A volume of 140 cm3 of an ideal gas has an initial temperature of 20°C and an initial pressure of 1 atm. What is the final pressure if the volume is reduced to 120 cm3 and the temperature is raised to 40°C?

PV = kT, so PV/T is constant.

So, you want P such that

(P)(120)/(40+273) = (1)(140)/(20+273)

To solve this problem, we can use the ideal gas law, which states that the product of the pressure (P), volume (V), and temperature (T) of a gas is constant, expressed as PV = nRT, where n is the number of moles of the gas and R is the ideal gas constant.

Since we are given the pressure, volume, and temperature before and after the change, we can set up two equations and solve for the final pressure (Pf).

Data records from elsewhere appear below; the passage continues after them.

-- ==== Sys2Proof/Tests/Slice0.lean ====
section
/-!
SUPPORT. Tests: well-formed commands, single steps against values of the spec, its worked examples, and for every statement with
hypotheses states and operands that meet them, clause by clause.
-/

namespace Sys2Proof.Tests
open Sys2Proof Sys2Proof.Machine

set_option maxRecDepth 4000
set_option Elab.async false
set_option linter.unusedVariables false

/-! ### States -/


/-- Context 0 at offset 0 of its window, with the word w there and the rest as in x. -/
def core (x : Ctx) (w : Word) : State := { State.reset with
  lant := {
    ctx := [(0, { x with st := .running })]
    prog := [(0, w.extractLsb' 0 8), (1, w.extractLsb' 8 8), (2, w.extractLsb' 16 8), (3, w.extractLsb' 24 8)] } }

/-- The same for user context 1, whose program window is the 4 KiB behind context 0's. -/
def user (x : Ctx) (w : Word) : State := { State.reset with
  lant := {
    ctx := [(0, {}), (1, { x with st := .running, prgSize := 1 })]
    prog := [(0x20000, w.extractLsb' 0 8), (0x20001, w.extractLsb' 8 8), (0x20002, w.extractLsb' 16 8), (0x20003, w.extractLsb' 24 8)] } }
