-- ==== Sys2Proof/Decode.lean ====
section
/-! DEFINITION. Thread instruction words (R185 to R187) to commands and back. The opcode table gives no row any bits, so
`decodeTableWord` spells no command. -/

namespace Sys2Proof

open Machine

/-- No row of the opcode table gives bits: no word spells a command. -/
def decodeTableWord (_nbits _w : Nat) : Option Instr := none

/-- The T format's fields (R186). -/
def decodeT (w : BitVec 64) : TFields :=
  { oz := fld w 8 4, ox := fld w 12 4, oy := fld w 16 4, phase := fld w 20 8, dl := bitB w 28, off := fld w 29 3 }

/-- The D format's fields (R186). -/
def decodeD (w : BitVec 64) : DFields :=
  { sa := fld w 12 4, phase := fld w 20 8, cnt := fld w 28 8, dl := bitB w 36, imm := fld w 40 24 }

/-- The N format's fields (R186). -/
def decodeN (w : BitVec 64) : NFields :=
  { sa := fld w 12 4, phase := fld w 20 8, cnt := fld w 28 8, port := fld w 36 2, nflit := fld w 38 12 }

/-- The thread instruction a 64-bit word spells for thread `th` of tile `t`; none for a reserved OP (R187). -/
def decodeThread (t th : Nat) (w : BitVec 64) : Option Instr :=
  let sd : BitVec 4 := fld w 8 4
  let sa : BitVec 4 := fld w 12 4
  let sb : BitVec 4 := fld w 16 4
  let imm : Word := fld w 20 32
  match fldN w 0 8 with
  | 0x01 => some (.add t th sd sa sb)
  | 0x02 => some (.sub t th sd sa sb)
  | 0x03 => some (.and t th sd sa sb)
  | 0x04 => some (.or t th sd sa sb)
  | 0x05 => some (.xor t th sd sa sb)
  | 0x06 => some (.shl t th sd sa sb)
  | 0x07 => some (.shr t th sd sa sb)
  | 0x08 => some (.sra t th sd sa sb)
  | 0x09 => some (.mul t th sd sa sb)
  | 0x0A => some (.sltu t th sd sa sb)
  | 0x0B => some (.slt t th sd sa sb)
  | 0x10 => some (.addi t th sd sa imm)
  | 0x11 => some (.li t th sd imm)
  | 0x12 => some (.rdtr t th sd sa imm)
  | 0x13 => some (.rdsys t th sd imm)
  | 0x20 => some (.jmp t th imm)
  | 0x21 => some (.jal t th sd imm)
  | 0x22 => some (.jr t th sa)
  | 0x23 => some (.beq t th sa sb imm)
  | 0x24 => some (.bne t th sa sb imm)
  | 0x25 => some (.bltu t th sa sb imm)
  | 0x26 => some (.bgeu t th sa sb imm)
  | 0x27 => some (.blt t th sa sb imm)
  | 0x28 => some (.bge t th sa sb imm)
  | 0x2E => some (.nopInstruction t th)
  | 0x2F => some (.halt t th)
  | 0x30 => some (.wait t th sa (fld w 20 8) (fld w 32 32))
  | 0x31 => some (.signal t th (fld w 20 8) (fld w 28 8))
  | 0x32 => some (.pressPoint t th (fld w 20 8) (fld w 28 3))
  | 0x33 => some (.seam t th imm (fld w 52 2))
  | 0x40 => some (.matrix t th (decodeT w))
  | 0x41 => some (.matvec t th (decodeT w))
  | 0x42 => some (.vector t th (decodeT w))
  | 0x43 => some (.xfer t th (decodeT w))
  | 0x44 => some (.dload t th (decodeD w))
  | 0x45 => some (.send t th (decodeN w))
  | 0x46 => some (.recv t th (decodeN w))
  | _ => none

/-- The word of an R-format instruction (R186). -/
def encodeR (op : BitVec 8) (sd sa sb : BitVec 4) : BitVec 64 := (0 : BitVec 44) ++ sb ++ sa ++ sd ++ op

/-- The word of an I-format instruction. -/
def encodeI (op : BitVec 8) (sd sa sb : BitVec 4) (imm : Word) : BitVec 64 :=
  (0 : BitVec 12) ++ imm ++ sb ++ sa ++ sd ++ op

/-- The word of a T-format instruction. -/
def encodeT (op : BitVec 8) (f : TFields) : BitVec 64 :=
  (0 : BitVec 32) ++ f.off ++ BitVec.ofBool f.dl ++ f.phase ++ f.oy ++ f.ox ++ f.oz ++ op

/-- The word of a D-format instruction. -/
def encodeD (op : BitVec 8) (f : DFields) : BitVec 64 :=
  f.imm ++ (0 : BitVec 3) ++ BitVec.ofBool f.dl ++ f.cnt ++ f.phase ++ (0 : BitVec 4) ++ f.sa ++ (0 : BitVec 4) ++ op

/-- The word of an N-format instruction. -/
def encodeN (op : BitVec 8) (f : NFields) : BitVec 64 :=
  (0 : BitVec 14) ++ f.nflit ++ f.port ++ f.cnt ++ f.phase ++ (0 : BitVec 4) ++ f.sa ++ (0 : BitVec 4) ++ op

/-- The tile, thread and word of a thread instruction, reserved bits 0; none for a command of another kind. -/
def encodeThread : Instr → Option (Nat × Nat × BitVec 64)
  | .add t th sd sa sb => some (t, th, encodeR 0x01 sd sa sb)
  | .sub t th sd sa sb => some (t, th, encodeR 0x02 sd sa sb)
  | .and t th sd sa sb => some (t, th, encodeR 0x03 sd sa sb)
  | .or t th sd sa sb => some (t, th, encodeR 0x04 sd sa sb)
  | .xor t th sd sa sb => some (t, th, encodeR 0x05 sd sa sb)
  | .shl t th sd sa sb => some (t, th, encodeR 0x06 sd sa sb)
  | .shr t th sd sa sb => some (t, th, encodeR 0x07 sd sa sb)
  | .sra t th sd sa sb => some (t, th, encodeR 0x08 sd sa sb)
  | .mul t th sd sa sb => some (t, th, encodeR 0x09 sd sa sb)
  | .sltu t th sd sa sb => some (t, th, encodeR 0x0A sd sa sb)
  | .slt t th sd sa sb => some (t, th, encodeR 0x0B sd sa sb)
  | .addi t th sd sa imm => some (t, th, encodeI 0x10 sd sa 0 imm)
  | .li t th sd imm => some (t, th, encodeI 0x11 sd 0 0 imm)
  | .rdtr t th sd sa imm => some (t, th, encodeI 0x12 sd sa 0 imm)
  | .rdsys t th sd imm => some (t, th, encodeI 0x13 sd 0 0 imm)
  | .jmp t th imm => some (t, th, encodeI 0x20 0 0 0 imm)
  | .jal t th sd imm => some (t, th, encodeI 0x21 sd 0 0 imm)
  | .jr t th sa => some (t, th, encodeI 0x22 0 sa 0 0)
  | .beq t th sa sb imm => some (t, th, encodeI 0x23 0 sa sb imm)
  | .bne t th sa sb imm => some (t, th, encodeI 0x24 0 sa sb imm)
  | .bltu t th sa sb imm => some (t, th, encodeI 0x25 0 sa sb imm)
  | .bgeu t th sa sb imm => some (t, th, encodeI 0x26 0 sa sb imm)
  | .blt t th sa sb imm => some (t, th, encodeI 0x27 0 sa sb imm)
  | .bge t th sa sb imm => some (t, th, encodeI 0x28 0 sa sb imm)
  | .nopInstruction t th => some (t, th, encodeR 0x2E 0 0 0)
  | .halt t th => some (t, th, encodeR 0x2F 0 0 0)
  | .wait t th sa cnt imm =>
    some (t, th, imm ++ (0 : BitVec 4) ++ cnt ++ (0 : BitVec 4) ++ sa ++ (0 : BitVec 4) ++ (0x30 : BitVec 8))
  | .signal t th cnt amt =>
    some (t, th, (0 : BitVec 28) ++ amt ++ cnt ++ (0 : BitVec 12) ++ (0x31 : BitVec 8))
  | .pressPoint t th cnt round =>
    some (t, th, (0 : BitVec 33) ++ round ++ cnt ++ (0 : BitVec 12) ++ (0x32 : BitVec 8))
  | .seam t th no tset => some (t, th, (0 : BitVec 10) ++ tset ++ no ++ (0 : BitVec 12) ++ (0x33 : BitVec 8))
  | .matrix t th f => some (t, th, encodeT 0x40 f)
  | .matvec t th f => some (t, th, encodeT 0x41 f)
  | .vector t th f => some (t, th, encodeT 0x42 f)
  | .xfer t th f => some (t, th, encodeT 0x43 f)
  | .dload t th f => some (t, th, encodeD 0x44 f)
  | .send t th f => some (t, th, encodeN 0x45 f)
  | .recv t th f => some (t, th, encodeN 0x46 f)
  | _ => none

end Sys2Proof
end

Let's use subscripts '1' and '2' to represent the initial and final states, respectively.

Equation 1:
P1 * V1 / T1 = P2 * V2 / T2

Plugging in the given values:
1 atm * 140 cm^3 / (20 + 273.15 Kelvin) = Pf * 120 cm^3 / (40 + 273.15 Kelvin)

Simplifying the equation:
140 / (20 + 273.15) = Pf * 120 / (40 + 273.15)

Now, let's solve for Pf:
Pf = (140 / (20 + 273.15)) * (40 + 273.15) * (120 / 140)

Using a calculator, we can evaluate the expression:
Pf ≈ 1.584 atm

Therefore, the final pressure, when the volume is reduced to 120 cm3 and the temperature is raised to 40°C, is approximately 1.584 atm.